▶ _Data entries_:
+++++
-- ==== Sys2Proof/Machine/Fec.lean ====
section
/-! DEFINITION. The line coding of a port and its lanes (R92 to R98, R101, R106): PCS blocks, the outer code and its distribution, the inner
code and its decoder. Bit lists are in transmission order. What R93 and R106 take from IEEE 802.3 by name stands as that standard has it
(PRESUMED, log 107). -/

namespace Sys2Proof.Machine

/-! PCS (R92, R106). -/

/-- Octets as bits, least significant first. -/
def octetBits (l : List Byte) : List Bool := (l.map fun b => (List.range 8).map b.getLsbD).flatten

/-- A control block: its type, octets, and zeros to the end, which code idle. -/
def ctrlBlk (type : Byte) (l : List Byte) : Blk := ⟨true, (octetBits (type :: l) ++ List.replicate 64 false).take 64⟩

/-- The idle block. -/
def idleBlk : Blk := ctrlBlk 0x1E []

/-- The error block: eight error codes (R95). -/
def errorBlk : Blk := ⟨true, octetBits [0x1E] ++ (List.replicate 8 [false, true, true, true, true, false, false]).flatten⟩

/-- The type of a block that ends a frame after n octets of it. -/
def endType (n : Nat) : Byte := [0x87, 0x99, 0xAA, 0xB4, 0xCC, 0xD2, 0xE1, 0xFF].getD n 0x87

/-- The data blocks of a frame's octets and the block that ends it; fuel bounds the blocks. -/
def bodyBlks : Nat → List Byte → List Blk
  | 0, _ => []
  | n + 1, l => if l.length < 8 then [ctrlBlk (endType l.length) l] else ⟨false, octetBits (l.take 8)⟩ :: bodyBlks n (l.drop 8)

/-- R106: the blocks of a frame: the 7-octet preamble, whose first octet the start block codes, and the SFD; the octets; the end. -/
def frameBlks (l : List Byte) : List Blk :=
  ctrlBlk 0x78 (List.replicate 6 0x55 ++ [0xD5]) :: bodyBlks (l.length / 8 + 1) l

/-- R106: the idle octets after a frame of n octets with its preamble, so that the next starts on a block and the average gap is at least
ipg, where earlier gaps were credit octets longer than asked; and the new credit. -/
def gapAfter (n ipg credit : Nat) : Nat × Nat :=
  let r := (n + ipg) % 8
  if r ≤ credit then (ipg - r, credit - r) else (ipg + (8 - r), credit + (8 - r))

/-- R106: the idle blocks of a gap of g octets after a frame of n octets, whose end block holds its first 8 − n mod 8. -/
def gapBlks (n g : Nat) : List Blk := List.replicate ((g - (8 - n % 8)) / 8) idleBlk

/-- R106: one bit of the self-synchronising scrambler 1 + x³⁹ + x⁵⁸; the history is of scrambled bits, newest first, 58 of them. -/
def scramBit (h : List Bool) (b : Bool) : Bool := b ^^ h.getD 38 false ^^ h.getD 57 false

/-- A block scrambled, and the history after it. -/
def scramble (h : List Bool) (b : Blk) : Blk × List Bool :=
  let (l, h) := b.bits.foldl (fun (s : List Bool × List Bool) x =>
    let y := scramBit s.2 x
    (s.1 ++ [y], (y :: s.2).take 58)) ([], h)
  ({ b with bits := l }, h)

/-- A block descrambled, and the history after it. -/
def descramble (h : List Bool) (b : Blk) : Blk × List Bool :=
  let (l, h) := b.bits.foldl (fun (s : List Bool × List Bool) y => (s.1 ++ [scramBit s.2 y], (y :: s.2).take 58)) ([], h)
  ({ b with bits := l }, h)

/-- Every block of a list by f, with a history. -/
def mapHist (f : List Bool → Blk → Blk × List Bool) (h : List Bool) (l : List Blk) : List Blk × List Bool :=
  l.foldl (fun (s : List Blk × List Bool) b => let (x, h) := f s.2 b; (s.1 ++ [x], h)) ([], h)

/-- R106: 256B/257B transcoding of four blocks: all data, or a flag each and the second type nibble of the first control block left out. -/
def transcode (l : List Blk) : List Bool :=
  if l.all (!·.ctrl) then true :: (l.map (·.bits)).flatten
  else
    let c := l.findIdx (·.ctrl)
    false :: l.map (!·.ctrl) ++ ((List.range 4).map fun j =>
      let b := (l.getD j idleBlk).bits
      if j = c then b.take 4 ++ b.drop 8 else b).flatten

/-- The blocks of 257 bits; the type nibble left out is restored from the other by nib. -/
def untranscode (nib : List Bool → List Bool → List Bool) (h : List Bool) (l : List Bool) : List Blk × List Bool :=
  if l.headD true then mapHist descramble h ((List.range 4).map fun j => ⟨false, (l.drop (1 + 64 * j)).take 64⟩)
  else
    let flags := (l.drop 1).take 4
    let c := flags.findIdx (!·)
    let rest := l.drop 5
    (List.range 4).foldl (fun (s : List Blk × List Bool) j =>
      let at_ := 64 * j - (if c < j then 4 else 0)
      let b := (rest.drop at_).take (if j = c then 60 else 64)
      let b := if j = c then b.take 4 ++ nib s.2 (b.take 4) ++ b.drop 4 else b
      let (x, h) := descramble s.2 ⟨!flags.getD j true, b⟩
      (s.1 ++ [x], h)) ([], h)

/-- The block types: the low nibble of a type, sent first, tells the high one. -/
def blkTypes : List Nat := [0x1E, 0x78, 0x87, 0x99, 0xAA, 0xB4, 0xCC, 0xD2, 0xE1, 0xFF]

/-- The scrambled high nibble of a type whose scrambled low nibble is low. -/
def typeNibble (h low : List Bool) : List Bool :=
  let (b, h) := descramble h ⟨true, low⟩
  let v := (List.range 4).foldl (fun t i => t + b2n (b.bits.getD i false) * 2 ^ i) 0
  let t := (blkTypes.find? fun t => t % 16 == v).getD 0
  (scramble h ⟨true, (List.range 4).map fun i => bit t (4 + i)⟩).1.bits

/-! The outer code (R93). -/

/-- The product in GF(2¹⁰) with x¹⁰ + x³ + 1. -/
def rsMul (a b : Nat) : Nat :=
  ((List.range 10).foldl (fun (s : Nat × Nat) i =>
    (if bit b i then s.1 ^^^ s.2 else s.1, if 512 ≤ s.2 then (2 * s.2) ^^^ 0x409 else 2 * s.2)) (0, a)).1

/-- A power in the field. -/
def rsPow (a : Nat) : Nat → Nat
  | 0 => 1
  | n + 1 => rsMul a (rsPow a n)

/-- αⁿ. -/
def rsExp (n : Nat) : Nat := rsPow 2 (n % 1023)

/-- The inverse: a^1022 = (a² a⁴ … a⁵¹²). -/
def rsInv (a : Nat) : Nat :=
  ((List.range 9).foldl (fun (s : Nat × Nat) _ => let q := rsMul s.2 s.2; (rsMul s.1 q, q)) (1, a)).1

/-- A polynomial, highest coefficient first, at x. -/
def rsEval (p : List Nat) (x : Nat) : Nat := p.foldl (fun v c => rsMul v x ^^^ c) 0

/-- R93: the generator polynomial with roots α⁰ to α²⁹, highest coefficient first. -/
def rsGen : List Nat :=
  (List.range 30).foldl (fun g i =>
    let r := rsExp i
    List.zipWith (· ^^^ ·) (g ++ [0]) (0 :: g.map (rsMul r))) [1]

/-- R93: the 30 parity symbols of a message, first symbol of the highest degree. -/
def rsParity (m : List Nat) : List Nat :=
  m.foldl (fun p c =>
    let f := c ^^^ p.headD 0
    List.zipWith (· ^^^ ·) (p.tail ++ [0]) (rsGen.tail.map (rsMul f))) (List.replicate 30 0)

/-- R93: a codeword of 514 message symbols. -/
def rsEncode (m : List Nat) : List Nat := m ++ rsParity m

/-- The syndromes of a received word at α⁰ to α²⁹. -/
def rsSyndromes (r : List Nat) : List Nat := (List.range 30).map fun j => rsEval r (rsExp j)

/-- The state of the search for the error locator (Berlekamp and Massey): locator, previous one, its length, steps since, previous
discrepancy; coefficients lowest first. -/
structure Bm where
  c : List Nat := [1]
  b : List Nat := [1]
  l : Nat := 0
  m : Nat := 1
  db : Nat := 1

/-- Two polynomials added, lowest coefficient first. -/
def polyAdd : List Nat → List Nat → List Nat
  | [], q => q
  | p, [] => p
  | a :: p, b :: q => (a ^^^ b) :: polyAdd p q

/-- One step with the syndromes s. -/
def Bm.step (s : List Nat) (x : Bm) (n : Nat) : Bm :=
  let d := (List.range (x.l + 1)).foldl (fun t i => t ^^^ rsMul (x.c.getD i 0) (s.getD (n - i) 0)) 0
  if d = 0 then { x with m := x.m + 1 }
  else
    let k := rsMul d (rsInv x.db)
    let c := polyAdd x.c (List.replicate x.m 0 ++ x.b.map (rsMul k))
    if 2 * x.l ≤ n then { c, b := x.c, l := n + 1 - x.l, m := 1, db := d } else { x with c, m := x.m + 1 }

/-- R93, R95: the errors of a received word, as positions and values: at most 15 that make it a codeword, or none such. -/
def rsErrors (r : List Nat) : Option (List (Nat × Nat)) :=
  let s := rsSyndromes r
  if s.all (· == 0) then some []
  else
    let x := (List.range 30).foldl (Bm.step s) {}
    let omega := (List.range 30).map fun k =>
      (List.range (k + 1)).foldl (fun t i => t ^^^ rsMul (x.c.getD i 0) (s.getD (k - i) 0)) 0
    let odd := (List.range x.c.length).map fun i => if i % 2 = 1 then x.c.getD i 0 else 0
    let errs := (List.range r.length).filterMap fun i =>
      let inv := rsExp (1023 - (r.length - 1 - i))
      if rsEval x.c.reverse inv = 0 then some (i, rsMul (rsEval omega.reverse inv) (rsInv (rsEval odd.reverse inv)))
      else none
    let fixed := errs.foldl (fun l e => l.set e.1 (l.getD e.1 0 ^^^ e.2)) r
    if 15 < errs.length ∨ errs.length ≠ x.l ∨ !(rsSyndromes fixed).all (· == 0) then none else some errs

/-- R93: twenty transcoded blocks as 514 symbols of 10 bits, first bit least significant. -/
def symbolsOf (l : List Bool) : List Nat :=
  (List.range (l.length / 10)).map fun i => (List.range 10).foldl (fun v k => v + b2n (l.getD (10 * i + k) false) * 2 ^ k) 0

/-- The bits of a symbol. -/
def symbolBits (s : Nat) : List Bool := (List.range 10).map (bit s)

/-- R93: a codeword pair of 160 scrambled blocks: blocks fill A, then B; sent as A0, B0, A1, B1 and so on. -/
def rsPair (l : List Blk) : List Nat :=
  let half (k : Nat) : List Nat := rsEncode (symbolsOf (((List.range 20).map fun i => transcode ((l.drop (80 * k + 4 * i)).take 4)).flatten))
  (List.zipWith (fun a b => [a, b]) (half 0) (half 1)).flatten

/-- R94: the lane of a port of n lanes that carries symbol i of a pair. -/
def laneOfSymbol (n i : Nat) : Nat := i % n

/-- R94: the symbols of a pair dealt to the n lanes of a port, as bits. -/
def dealLanes (n : Nat) (pair : List Nat) : List (List Bool) :=
  (List.range n).map fun l => ((List.range pair.length).filterMap fun i =>
    if laneOfSymbol n i = l then some (symbolBits (pair.getD i 0)) else none).flatten

/-! Codeword and inner-block boundaries (R99, R101). -/

/-- R101: P of a port of n lanes. -/
def pairPeriod (mode n : Nat) : Nat := if mode ≠ 0 then 17 else if n = 1 then 2 else 1

/-- R99: RS bits per lane in a marker period. -/
def rsBits (mode : Nat) : Nat := if mode = 0 then 4194240 else 3947520

/-- R101: RS bits on each lane from the first coded bit after a marker of INDEX index to the next codeword-pair boundary; 0 where it lies
there. -/
def pairOffset (mode n index : Nat) : Nat :=
  let len := 10880 / n
  (len - index % pairPeriod mode n * rsBits mode % len) % len

/-! The inner code (R97, R98). -/

/-- The remainder modulo x⁸ + x⁴ + x³ + x² + 1 of bits, first bit of the highest degree. -/
def hamRem (l : List Bool) : Nat := l.foldl (fun v b => let w := 2 * v + b2n b; if 256 ≤ w then w ^^^ 0x11D else w) 0

/-- R97: the block of 128 bits: its 8 parity bits follow. -/
def hamEncode (l : List Bool) : List Bool :=
  let p := hamRem (l ++ List.replicate 8 false)
  l ++ (List.range 8).map fun i => bit p (7 - i)

/-- R97, R98: the codeword a word of 136 bits decodes to by its syndrome: itself, or with one bit flipped; none where the syndrome names a
position that the shortening removed. -/
def hamDecode (l : List Bool) : Option (List Bool) :=
  let s := hamRem l
  if s = 0 then some l
  else match (List.range 136).find? fun i => hamRem (true :: List.replicate (135 - i) false) == s with
    | some i => some (l.set i (!l.getD i false))
    | none => none

/-- The hard decisions of log-likelihood ratios: positive for a 1 (log 94). -/
def hard (llr : List Int) : List Bool := llr.map fun x => decide (0 < x)

/-- R98: the 4 least reliable positions, a tie to the lower (log 108). -/
def leastReliable (llr : List Int) : List Nat :=
  ((List.range 4).foldl (fun (s : List Nat) _ =>
    match (List.range llr.length).filter (fun i => !s.contains i) with
    | [] => s
    | a :: t => s ++ [t.foldl (fun b i => if (llr.getD i 0).natAbs < (llr.getD b 0).natAbs then i else b) a]) [])

/-- R98: the soft distance of a word from the hard decisions. -/
def softDist (llr : List Int) (w : List Bool) : Nat :=
  (List.zipWith (fun x b => if decide (0 < x) = b then 0 else x.natAbs) llr w).foldl (· + ·) 0

/-- R98: the codeword nearest in soft distance among those the 16 test patterns decode to; the first of equals (log 108). -/
def chase (llr : List Int) : Option (List Bool) :=
  let h := hard llr
  let ps := leastReliable llr
  let cands := (List.range 16).filterMap fun k =>
    hamDecode ((List.range 4).foldl (fun w i => if bit k i then (let p := ps.getD i 0; w.set p (!w.getD p false)) else w) h)
  match cands with
  | [] => none
  | a :: t => some (t.foldl (fun b w => if softDist llr w < softDist llr b then w else b) a)

/-- Positions where two bit lists differ. -/
def hamming (a b : List Bool) : Nat := ((List.zipWith (· != ·) a b).filter id).length

end Sys2Proof.Machine
end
+++++
▶ _What needs to be done_:
The string "distance" may appear in the lines of the records above. State how many lines contain it, with no other words.

▶ _Reply to the task_:
2